» Material for this exercise:

/-- The pads' jobs stay in their slots. -/
theorem JobManager.Works.padsPlaced (h : JobManager.Works ok u t) : u.PadsPlaced → t.PadsPlaced := by
  induction h with
  | refl u => exact id
  | trans _ _ h k => exact fun e => k (h e)
  | job u j f h =>
    intro e k x p hk hs
    rw [setSlot_get] at hk
    split at hk
    · subst k
      cases hx : u.slots[j] with
      | none => rw [hx] at hk; cases hk
      | some z =>
        rw [hx] at hk; cases hk
        exact e j z p hx (by rw [← (h z hx).1.source]; exact hs)
    · exact e k x p hk hs
  | answers u l h => exact id
  | complete u j x y hx hd hf hy ho =>
    intro e k z p hk hs
    rw [JobManager.complete_slots] at hk
    split at hk
    · subst k
      cases hq : y.source with
      | partner r => rw [hq] at hk; cases hk; rw [hq] at hs; cases hs
      | pad q => rw [hq] at hk; cases hk
    · exact e k z p hk hs
  | padTake u p x hp hf ha hs hc =>
    intro e k z q hk hq
    rw [JobManager.take_slots] at hk
    split at hk
    · subst k; cases hk; rw [hs] at hq; cases hq; rfl
    · exact e k z q hk hq
  | padLast u p c hp => exact id

theorem JobManager.PadKeeps.refl (u : JobManager) (p : Pad) : u.PadKeeps u p :=
  ⟨fun x hx _ => .inl ⟨x, hx, .refl x, .refl u _⟩, fun e => ⟨e, rfl⟩⟩

theorem JobManager.PadKeeps.trans {u v t : JobManager} {p : Pad} (h : u.PadKeeps v p) (k : v.PadKeeps t p) : u.PadKeeps t p := by
  refine ⟨fun x hx hs => ?_, fun e => ?_⟩
  · rcases h.job x hx hs with ⟨y, hy, fy, ky⟩ | ⟨e, c, hc, ho⟩
    · rcases k.job y hy (by rw [fy.source]; exact hs) with ⟨z, hz, fz, kz⟩ | ⟨e, c, hc, ho⟩
      · exact .inl ⟨z, hz, fy.trans fz, ky.trans kz⟩
      · refine .inr ⟨e, c, hc, fun i => ?_⟩
        have := (fy.decided i).1
        rw [← ho (by rw [this]; exact i), this]
    · obtain ⟨f1, f2⟩ := k.free e
      exact .inr ⟨f1, c, by rw [f2]; exact hc, ho⟩
  · obtain ⟨f1, f2⟩ := h.free e
    obtain ⟨g1, g2⟩ := k.free f1
    exact ⟨g1, g2.trans f2⟩

/-- What becomes of a pad that no press has reached. -/
theorem JobManager.Works.pads (h : JobManager.Works ok u t) (p : Pad) (hp : ¬ ok p) : u.PadsPlaced → u.PadKeeps t p := by
  induction h with
  | refl u => exact fun _ => .refl u p
  | trans h1 _ h k => exact fun e => (h e).trans (k (h1.padsPlaced e))
  | job u j f h =>
    intro _
    refine ⟨fun x hx _ => .inl ?_, fun e => ⟨?_, rfl⟩⟩
    · rw [setSlot_get]; split
      · rename_i e; subst e; exact ⟨f x, by rw [hx]; rfl, (h x hx).1, fun _ => id, id, id, id⟩
      · exact ⟨x, hx, .refl x, fun _ => id, id, id, id⟩
    · rw [setSlot_get]; split
      · rename_i i; subst i; rw [e]; rfl
      · exact e
  | answers u l h => exact fun _ => ⟨fun x hx _ => .inl ⟨x, hx, .refl x, fun _ => id, id, id, id⟩, fun e => ⟨e, rfl⟩⟩
  | complete u j x y hx hd hf hy ho =>
    intro hpp
    have other : ∀ q : Pad, y.source = .pad q → j = padSlot q := fun q hq => hpp j x q hx (by rw [← hf.source]; exact hq)
    by_cases e : padSlot p = j
    · subst j
      refine ⟨fun z hz hs => .inr ?_, fun e => (by rw [hx] at e; cases e)⟩
      rw [hx] at hz; cases hz
      have hy' : y.source = .pad p := by rw [hf.source]; exact hs
      obtain ⟨c, hc⟩ := Option.isSome_iff_exists.1 ho
      refine ⟨by rw [JobManager.complete_slots, if_pos rfl, hy'], c, ?_, fun i => by rw [← hc]; exact ((hf.decided i).1).symm⟩
      unfold JobManager.complete
      simp only [hy', setSlot_get, if_true]
      exact hc
    · have last : (u.complete j y).lastPad[padNo p] = u.lastPad[padNo p] := by
        unfold JobManager.complete
        dsimp only
        cases hq : y.source with
        | partner r => rfl
        | pad q =>
          dsimp only
          rw [setSlot_get, if_neg (by intro i; exact e (by rw [padNo_inj i, other q hq]))]
          rfl
      refine ⟨fun z hz _ => .inl ⟨z, ?_, .refl z, u.complete_keeps y e⟩, fun i => ⟨?_, last⟩⟩
      · rw [JobManager.complete_slots, if_neg e]; exact hz
      · rw [JobManager.complete_slots, if_neg e]; exact i
  | padTake u q x hq hf ha hs hc =>
    intro _
    have e : padSlot p ≠ padSlot q := by intro i; exact hp (padSlot_inj i ▸ hq)
    refine ⟨fun z hz _ => .inl ⟨z, ?_, .refl z, u.take_keeps x hc⟩, fun i => ⟨?_, rfl⟩⟩
    · rw [JobManager.take_slots, if_neg e]; exact hz
    · rw [JobManager.take_slots, if_neg e]; exact i
  | padLast u q c hq =>
    intro _
    have e : padNo p ≠ padNo q := by intro i; exact hp (padNo_inj i ▸ hq)
    refine ⟨fun z hz _ => .inl ⟨z, hz, .refl z, fun _ => id, id, id, id⟩, fun i => ⟨i, ?_⟩⟩
    show (u.lastPad.set (padNo q) c)[padNo p] = _
    rw [setSlot_get, if_neg e]

end

/-! ## The Job Manager's records agree throughout -/

/-- The slots on a class list, told by a test of their jobs: what a change of one job, a DONE transition and a new job make of it. -/
def ListGood (slots : Vector (Option Job) 16) (l : List Slot) (q : Job → Prop) : Prop :=
  l.Nodup ∧ ∀ j : Slot, j ∈ l ↔ ∃ x, slots[j] = some x ∧ q x

theorem ListGood.job {slots : Vector (Option Job) 16} {l : List Slot} {q : Job → Prop} (h : ListGood slots l q) (j : Slot) (f : Job → Job)
    (hf : ∀ x, slots[j] = some x → (q (f x) ↔ q x)) : ListGood (slots.set j (slots[j].map f)) l q := by
  refine ⟨h.1, fun k => (h.2 k).trans ?_⟩
  rw [setSlot_get]
  split
  · subst k
    cases hx : slots[j] with
    | none => simp
    | some x => simp [hf x hx]
  · rfl

theorem ListGood.drop {slots : Vector (Option Job) 16} {l : List Slot} {q : Job → Prop} (h : ListGood slots l q) (j : Slot) (y : Option Job)
    (hy : ∀ x, y = some x → ¬ q x) : ListGood (slots.set j y) (l.filter (fun k => k != j)) q := by
  refine ⟨h.1.filter _, fun k => ?_⟩
  rw [List.mem_filter, h.2 k, setSlot_get]
  by_cases e : k = j
  · simp only [e, if_true, bne_self_eq_false, Bool.false_eq_true, and_false, false_iff]
    rintro ⟨x, hx, hq⟩
    exact hy x hx hq
  · simp [e]

theorem ListGood.put {slots : Vector (Option Job) 16} {l : List Slot} {q : Job → Prop} (h : ListGood slots l q) (j : Slot) (x : Job)
    (hj : ∀ y, slots[j] = some y → ¬ q y) (hq : q x) : ListGood (slots.set j (some x)) (l ++ [j]) q := by
  have hn : j ∉ l := fun e => by obtain ⟨y, hy, k⟩ := (h.2 j).1 e; exact hj y hy k
  refine ⟨List.nodup_append.2 ⟨h.1, by simp, fun a ha b hb => ?_⟩, fun k => ?_⟩
  · rw [List.mem_singleton.1 hb]; rintro rfl; exact hn ha
  · rw [List.mem_append, h.2 k, setSlot_get]
    by_cases e : k = j
    · subst k
      simp [hq]
    · simp [e]

theorem ListGood.skip {slots : Vector (Option Job) 16} {l : List Slot} {q : Job → Prop} (h : ListGood slots l q) (j : Slot) (x : Option Job)
    (hj : ∀ y, slots[j] = some y → ¬ q y) (hq : ∀ y, x = some y → ¬ q y) : ListGood (slots.set j x) l q := by
  refine ⟨h.1, fun k => (h.2 k).trans ?_⟩
  rw [setSlot_get]
  split
  · subst k
    constructor
    · rintro ⟨y, hy, k⟩; exact absurd k (hj y hy)
    · rintro ⟨y, hy, k⟩; exact absurd k (hq y hy)
  · rfl

/-- The four lists of a good Job Manager. -/
theorem JobManager.good_iff (u : JobManager) : u.Good ↔
    ListGood u.slots u.doneList (fun x => x.state = .done)
      ∧ (∀ (a : Axis) (j : Slot), u.claims[a] = some j ↔ ∃ x, u.slots[j] = some x ∧ x.state ≠ .done ∧ AxisSet.has x.claimed a = true)
      ∧ ListGood u.slots u.attended (fun x => x.state ≠ .done ∧ x.cls = .attended)
      ∧ ListGood u.slots u.scenes (fun x => x.state ≠ .done ∧ x.cls = .scene)
      ∧ ListGood u.slots u.services (fun x => x.state ≠ .done ∧ x.cls = .service)
      ∧ ∀ (j : Slot) (x : Job) (p : Pad), u.slots[j] = some x → (x.source = .pad p ↔ j = padSlot p) :=
  ⟨fun h => ⟨h.done, h.claims, h.attended, h.scenes, h.services, h.placed⟩, fun ⟨h1, h2, h3, h4, h5, h6⟩ => ⟨h1, h2, h3, h4, h5, h6⟩⟩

» Aim of the task: Print, unaltered, every line from the beginning of the material down to the line with "rw [setSlot_get] at hk".

» Answer to this problem:
/-- The pads' jobs stay in their slots. -/
theorem JobManager.Works.padsPlaced (h : JobManager.Works ok u t) : u.PadsPlaced → t.PadsPlaced := by
  induction h with
  | refl u => exact id
  | trans _ _ h k => exact fun e => k (h e)
  | job u j f h =>
    intro e k x p hk hs
    rw [setSlot_get] at hk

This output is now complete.